▶ **EXERCISE INSTRUCTIONS**:
Your answer must consist of exactly the lines below, starting with the line with "-- ==== Sys2Proof/Syntax.lean" and going on through the line with "an instruction are", and nothing else.

(Beginning of GIVEN DATA)

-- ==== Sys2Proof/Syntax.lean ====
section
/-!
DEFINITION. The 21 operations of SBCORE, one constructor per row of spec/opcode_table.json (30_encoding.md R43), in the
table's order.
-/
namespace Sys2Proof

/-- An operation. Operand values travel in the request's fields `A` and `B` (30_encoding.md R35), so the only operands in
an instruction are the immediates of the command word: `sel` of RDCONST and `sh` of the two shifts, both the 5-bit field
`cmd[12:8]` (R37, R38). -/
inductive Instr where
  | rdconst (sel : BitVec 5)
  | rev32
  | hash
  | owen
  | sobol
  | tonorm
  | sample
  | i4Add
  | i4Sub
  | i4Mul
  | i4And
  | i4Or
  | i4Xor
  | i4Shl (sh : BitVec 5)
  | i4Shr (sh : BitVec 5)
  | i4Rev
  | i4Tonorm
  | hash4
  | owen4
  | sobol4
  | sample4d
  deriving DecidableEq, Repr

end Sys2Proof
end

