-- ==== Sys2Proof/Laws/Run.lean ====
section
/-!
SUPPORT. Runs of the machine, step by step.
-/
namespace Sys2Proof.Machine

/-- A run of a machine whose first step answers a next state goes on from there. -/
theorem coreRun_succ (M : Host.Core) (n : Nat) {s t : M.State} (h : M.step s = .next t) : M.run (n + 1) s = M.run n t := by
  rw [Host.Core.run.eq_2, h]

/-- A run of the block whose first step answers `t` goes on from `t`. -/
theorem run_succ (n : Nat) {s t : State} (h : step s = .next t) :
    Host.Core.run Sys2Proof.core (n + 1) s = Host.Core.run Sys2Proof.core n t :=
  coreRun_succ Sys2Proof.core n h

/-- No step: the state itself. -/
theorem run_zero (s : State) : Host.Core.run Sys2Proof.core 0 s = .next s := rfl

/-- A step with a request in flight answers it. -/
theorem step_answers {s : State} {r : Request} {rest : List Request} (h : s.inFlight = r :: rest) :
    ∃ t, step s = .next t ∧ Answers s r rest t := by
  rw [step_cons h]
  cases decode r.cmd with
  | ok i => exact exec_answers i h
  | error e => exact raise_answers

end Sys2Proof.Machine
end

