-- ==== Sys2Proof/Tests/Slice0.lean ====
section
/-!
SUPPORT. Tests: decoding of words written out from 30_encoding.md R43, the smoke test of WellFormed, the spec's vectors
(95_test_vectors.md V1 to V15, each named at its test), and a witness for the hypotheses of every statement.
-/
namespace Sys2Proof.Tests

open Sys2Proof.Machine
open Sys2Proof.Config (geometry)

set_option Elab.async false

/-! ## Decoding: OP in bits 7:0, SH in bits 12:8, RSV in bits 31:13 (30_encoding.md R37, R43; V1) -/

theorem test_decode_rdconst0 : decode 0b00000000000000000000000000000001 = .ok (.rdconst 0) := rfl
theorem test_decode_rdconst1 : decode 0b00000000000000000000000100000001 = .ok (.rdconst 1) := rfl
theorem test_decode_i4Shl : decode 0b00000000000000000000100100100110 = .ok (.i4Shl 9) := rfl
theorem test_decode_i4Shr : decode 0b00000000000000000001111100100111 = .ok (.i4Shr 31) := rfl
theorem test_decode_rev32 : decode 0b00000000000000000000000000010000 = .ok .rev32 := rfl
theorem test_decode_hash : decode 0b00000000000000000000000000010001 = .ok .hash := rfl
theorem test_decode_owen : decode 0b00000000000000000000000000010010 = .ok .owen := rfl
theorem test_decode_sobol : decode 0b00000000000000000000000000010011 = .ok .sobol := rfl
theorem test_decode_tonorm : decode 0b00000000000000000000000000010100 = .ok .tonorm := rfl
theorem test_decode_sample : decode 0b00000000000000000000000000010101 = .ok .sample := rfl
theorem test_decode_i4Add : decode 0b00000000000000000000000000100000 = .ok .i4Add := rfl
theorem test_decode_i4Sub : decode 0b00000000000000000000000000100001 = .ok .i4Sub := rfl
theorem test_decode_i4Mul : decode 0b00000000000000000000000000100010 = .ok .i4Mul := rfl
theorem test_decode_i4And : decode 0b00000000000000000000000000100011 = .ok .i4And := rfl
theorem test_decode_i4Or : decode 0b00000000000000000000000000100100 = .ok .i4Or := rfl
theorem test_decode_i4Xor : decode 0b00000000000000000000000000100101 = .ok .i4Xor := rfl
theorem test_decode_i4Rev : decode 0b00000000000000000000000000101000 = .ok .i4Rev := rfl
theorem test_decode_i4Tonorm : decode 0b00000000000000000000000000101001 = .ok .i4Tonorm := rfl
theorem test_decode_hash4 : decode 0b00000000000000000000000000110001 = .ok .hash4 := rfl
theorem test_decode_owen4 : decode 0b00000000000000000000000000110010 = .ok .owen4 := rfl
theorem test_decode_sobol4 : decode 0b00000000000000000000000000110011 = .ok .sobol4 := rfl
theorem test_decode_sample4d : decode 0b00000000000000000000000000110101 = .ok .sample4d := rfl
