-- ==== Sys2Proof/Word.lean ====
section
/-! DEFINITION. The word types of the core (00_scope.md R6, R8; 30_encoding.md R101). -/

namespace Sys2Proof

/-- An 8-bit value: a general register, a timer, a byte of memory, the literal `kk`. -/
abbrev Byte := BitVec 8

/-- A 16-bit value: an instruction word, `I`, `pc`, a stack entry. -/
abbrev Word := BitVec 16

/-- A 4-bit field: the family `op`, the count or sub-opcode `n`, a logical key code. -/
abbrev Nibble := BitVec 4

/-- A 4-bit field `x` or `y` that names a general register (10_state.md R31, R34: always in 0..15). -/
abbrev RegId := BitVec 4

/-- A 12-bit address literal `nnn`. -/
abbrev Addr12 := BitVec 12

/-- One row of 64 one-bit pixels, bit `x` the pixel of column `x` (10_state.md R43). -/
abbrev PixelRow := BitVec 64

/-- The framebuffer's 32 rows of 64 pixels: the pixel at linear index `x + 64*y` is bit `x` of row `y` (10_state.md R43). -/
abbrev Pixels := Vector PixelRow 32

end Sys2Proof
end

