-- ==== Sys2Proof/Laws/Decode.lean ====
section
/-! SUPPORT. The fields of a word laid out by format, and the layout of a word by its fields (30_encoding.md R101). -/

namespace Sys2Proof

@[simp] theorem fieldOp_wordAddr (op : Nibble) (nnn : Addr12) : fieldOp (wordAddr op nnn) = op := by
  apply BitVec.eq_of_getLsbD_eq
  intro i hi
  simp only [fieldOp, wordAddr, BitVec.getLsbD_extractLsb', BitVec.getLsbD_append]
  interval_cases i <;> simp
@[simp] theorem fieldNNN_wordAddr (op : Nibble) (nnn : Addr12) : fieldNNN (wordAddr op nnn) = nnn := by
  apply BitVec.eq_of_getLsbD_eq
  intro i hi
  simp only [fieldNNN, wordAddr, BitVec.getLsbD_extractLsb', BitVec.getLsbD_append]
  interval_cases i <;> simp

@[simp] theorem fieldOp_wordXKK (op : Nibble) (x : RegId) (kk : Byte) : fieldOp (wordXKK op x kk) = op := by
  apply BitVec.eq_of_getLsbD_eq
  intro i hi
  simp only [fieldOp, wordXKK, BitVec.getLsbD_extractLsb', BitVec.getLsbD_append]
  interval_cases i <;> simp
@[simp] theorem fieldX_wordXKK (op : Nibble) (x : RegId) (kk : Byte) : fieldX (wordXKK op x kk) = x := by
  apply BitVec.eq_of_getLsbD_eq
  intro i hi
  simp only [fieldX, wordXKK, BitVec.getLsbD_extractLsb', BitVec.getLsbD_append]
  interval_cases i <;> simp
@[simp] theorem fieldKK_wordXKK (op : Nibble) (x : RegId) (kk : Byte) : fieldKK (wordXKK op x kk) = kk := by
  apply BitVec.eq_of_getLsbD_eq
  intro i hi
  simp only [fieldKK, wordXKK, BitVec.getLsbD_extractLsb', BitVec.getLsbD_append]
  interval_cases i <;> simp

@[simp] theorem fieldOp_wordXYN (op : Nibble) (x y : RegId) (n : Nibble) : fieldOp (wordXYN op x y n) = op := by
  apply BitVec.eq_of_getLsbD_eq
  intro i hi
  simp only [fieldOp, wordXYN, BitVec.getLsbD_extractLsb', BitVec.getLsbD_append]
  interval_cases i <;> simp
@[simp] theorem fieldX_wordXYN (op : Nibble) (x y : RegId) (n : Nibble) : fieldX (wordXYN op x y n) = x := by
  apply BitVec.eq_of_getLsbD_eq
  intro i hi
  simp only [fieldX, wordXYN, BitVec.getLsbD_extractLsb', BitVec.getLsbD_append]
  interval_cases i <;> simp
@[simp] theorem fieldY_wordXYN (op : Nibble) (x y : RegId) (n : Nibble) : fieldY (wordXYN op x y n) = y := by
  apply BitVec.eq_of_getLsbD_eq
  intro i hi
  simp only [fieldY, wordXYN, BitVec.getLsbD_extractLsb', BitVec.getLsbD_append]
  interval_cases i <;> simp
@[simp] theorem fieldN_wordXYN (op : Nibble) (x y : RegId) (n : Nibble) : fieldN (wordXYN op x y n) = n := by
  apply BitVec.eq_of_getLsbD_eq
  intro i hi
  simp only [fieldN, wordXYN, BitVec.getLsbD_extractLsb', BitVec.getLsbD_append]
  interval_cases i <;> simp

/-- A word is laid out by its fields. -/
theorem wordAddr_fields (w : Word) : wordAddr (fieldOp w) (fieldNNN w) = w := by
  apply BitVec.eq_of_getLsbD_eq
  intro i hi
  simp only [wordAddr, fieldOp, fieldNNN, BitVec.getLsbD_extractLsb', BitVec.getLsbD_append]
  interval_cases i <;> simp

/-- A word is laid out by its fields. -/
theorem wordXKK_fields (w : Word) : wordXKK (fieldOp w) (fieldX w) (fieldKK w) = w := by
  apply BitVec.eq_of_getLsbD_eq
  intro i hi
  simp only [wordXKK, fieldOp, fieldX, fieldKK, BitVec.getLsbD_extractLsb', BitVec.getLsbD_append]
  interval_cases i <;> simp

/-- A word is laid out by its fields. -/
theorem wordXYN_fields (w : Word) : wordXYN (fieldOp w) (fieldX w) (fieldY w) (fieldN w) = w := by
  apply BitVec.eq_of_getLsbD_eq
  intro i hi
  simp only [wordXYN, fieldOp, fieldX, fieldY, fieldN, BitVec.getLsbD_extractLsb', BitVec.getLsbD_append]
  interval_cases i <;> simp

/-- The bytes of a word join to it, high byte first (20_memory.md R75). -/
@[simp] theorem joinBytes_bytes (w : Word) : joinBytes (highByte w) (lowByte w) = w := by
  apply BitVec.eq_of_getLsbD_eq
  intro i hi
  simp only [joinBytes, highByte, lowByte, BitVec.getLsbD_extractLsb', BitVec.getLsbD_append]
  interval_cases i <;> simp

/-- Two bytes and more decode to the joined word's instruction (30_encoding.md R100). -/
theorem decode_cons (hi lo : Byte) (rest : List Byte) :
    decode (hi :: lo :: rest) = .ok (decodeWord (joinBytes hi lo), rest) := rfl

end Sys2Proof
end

(End of GIVEN DATA)
(Beginning of GIVEN DATA)

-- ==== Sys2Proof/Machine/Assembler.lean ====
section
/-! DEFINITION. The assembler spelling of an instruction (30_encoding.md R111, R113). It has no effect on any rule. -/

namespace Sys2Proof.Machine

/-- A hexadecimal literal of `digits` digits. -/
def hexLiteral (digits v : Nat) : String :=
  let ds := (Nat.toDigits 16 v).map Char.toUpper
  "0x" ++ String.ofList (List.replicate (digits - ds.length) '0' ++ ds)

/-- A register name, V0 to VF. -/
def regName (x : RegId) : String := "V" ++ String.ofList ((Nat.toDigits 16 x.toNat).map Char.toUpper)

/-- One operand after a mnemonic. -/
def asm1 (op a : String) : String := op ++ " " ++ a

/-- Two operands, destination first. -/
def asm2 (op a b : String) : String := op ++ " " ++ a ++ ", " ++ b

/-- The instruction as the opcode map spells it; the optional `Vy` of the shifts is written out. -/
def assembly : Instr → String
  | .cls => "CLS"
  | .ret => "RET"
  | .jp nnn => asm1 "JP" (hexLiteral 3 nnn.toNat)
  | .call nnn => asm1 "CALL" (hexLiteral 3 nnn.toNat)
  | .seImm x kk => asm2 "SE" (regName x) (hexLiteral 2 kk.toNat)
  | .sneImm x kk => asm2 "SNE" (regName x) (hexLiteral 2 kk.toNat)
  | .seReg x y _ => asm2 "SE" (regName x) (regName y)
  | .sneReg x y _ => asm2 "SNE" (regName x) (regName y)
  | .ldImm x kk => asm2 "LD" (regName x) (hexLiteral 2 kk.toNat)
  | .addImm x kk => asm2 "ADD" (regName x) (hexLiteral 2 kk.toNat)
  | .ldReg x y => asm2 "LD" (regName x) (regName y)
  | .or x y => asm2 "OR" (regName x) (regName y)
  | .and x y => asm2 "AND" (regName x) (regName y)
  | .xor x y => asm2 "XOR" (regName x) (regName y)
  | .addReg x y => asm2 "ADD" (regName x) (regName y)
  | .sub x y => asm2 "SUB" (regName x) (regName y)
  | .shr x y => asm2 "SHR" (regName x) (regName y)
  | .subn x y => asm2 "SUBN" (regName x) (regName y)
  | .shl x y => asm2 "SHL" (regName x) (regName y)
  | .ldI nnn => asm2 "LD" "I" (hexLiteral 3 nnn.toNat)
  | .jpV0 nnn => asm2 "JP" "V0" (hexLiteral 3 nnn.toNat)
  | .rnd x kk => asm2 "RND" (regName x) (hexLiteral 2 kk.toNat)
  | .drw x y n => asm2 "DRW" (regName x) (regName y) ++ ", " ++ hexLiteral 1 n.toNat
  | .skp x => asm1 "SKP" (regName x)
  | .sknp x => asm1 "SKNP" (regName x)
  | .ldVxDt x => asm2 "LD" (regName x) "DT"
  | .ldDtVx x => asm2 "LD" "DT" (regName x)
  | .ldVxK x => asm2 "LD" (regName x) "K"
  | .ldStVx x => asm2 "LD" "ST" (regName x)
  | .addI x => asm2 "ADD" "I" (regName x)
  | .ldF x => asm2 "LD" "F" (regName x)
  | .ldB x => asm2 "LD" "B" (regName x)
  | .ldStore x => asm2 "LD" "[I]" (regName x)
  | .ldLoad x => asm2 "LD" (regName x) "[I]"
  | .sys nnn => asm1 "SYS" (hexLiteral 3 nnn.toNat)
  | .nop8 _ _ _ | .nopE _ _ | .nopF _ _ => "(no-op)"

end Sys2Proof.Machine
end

(End of GIVEN DATA)

▶ **EXPECTED OUTPUT**:
-- ==== Sys2Proof/Syntax.lean ====
section
/-!
DEFINITION. The 21 operations of SBCORE, one constructor per row of spec/opcode_table.json (30_encoding.md R43), in the
table's order.
-/
namespace Sys2Proof

/-- An operation. Operand values travel in the request's fields `A` and `B` (30_encoding.md R35), so the only operands in
an instruction are the immediates of the command word: `sel` of RDCONST and `sh` of the two shifts, both the 5-bit field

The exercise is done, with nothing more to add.